Exercise aim
In the entries that follow, find the line containing "Format Z (R92). -/"; from there, copy every line exactly through the line containing "RI (R90). -/".

(Data extracted from a collection)
###
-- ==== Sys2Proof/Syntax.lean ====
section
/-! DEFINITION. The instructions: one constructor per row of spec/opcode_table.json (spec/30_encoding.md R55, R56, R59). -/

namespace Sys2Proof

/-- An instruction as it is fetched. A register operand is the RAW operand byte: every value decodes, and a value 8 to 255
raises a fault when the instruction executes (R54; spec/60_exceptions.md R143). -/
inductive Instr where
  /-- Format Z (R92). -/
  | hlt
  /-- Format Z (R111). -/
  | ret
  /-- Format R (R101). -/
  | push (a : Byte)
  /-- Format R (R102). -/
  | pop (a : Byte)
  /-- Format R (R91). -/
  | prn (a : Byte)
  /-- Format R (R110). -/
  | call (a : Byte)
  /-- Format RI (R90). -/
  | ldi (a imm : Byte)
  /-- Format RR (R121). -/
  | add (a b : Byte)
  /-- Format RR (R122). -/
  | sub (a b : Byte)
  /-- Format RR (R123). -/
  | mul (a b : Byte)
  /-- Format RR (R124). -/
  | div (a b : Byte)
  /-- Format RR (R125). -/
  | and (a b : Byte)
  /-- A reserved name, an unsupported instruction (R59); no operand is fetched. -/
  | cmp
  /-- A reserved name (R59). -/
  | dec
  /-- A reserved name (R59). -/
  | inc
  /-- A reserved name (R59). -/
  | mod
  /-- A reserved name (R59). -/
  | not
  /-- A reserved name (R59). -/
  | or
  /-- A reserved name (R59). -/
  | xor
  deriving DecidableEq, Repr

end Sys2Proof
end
###
Solution to the problem
  /-- Format Z (R92). -/
  | hlt
  /-- Format Z (R111). -/
  | ret
  /-- Format R (R101). -/
  | push (a : Byte)
  /-- Format R (R102). -/
  | pop (a : Byte)
  /-- Format R (R91). -/
  | prn (a : Byte)
  /-- Format R (R110). -/
  | call (a : Byte)
  /-- Format RI (R90). -/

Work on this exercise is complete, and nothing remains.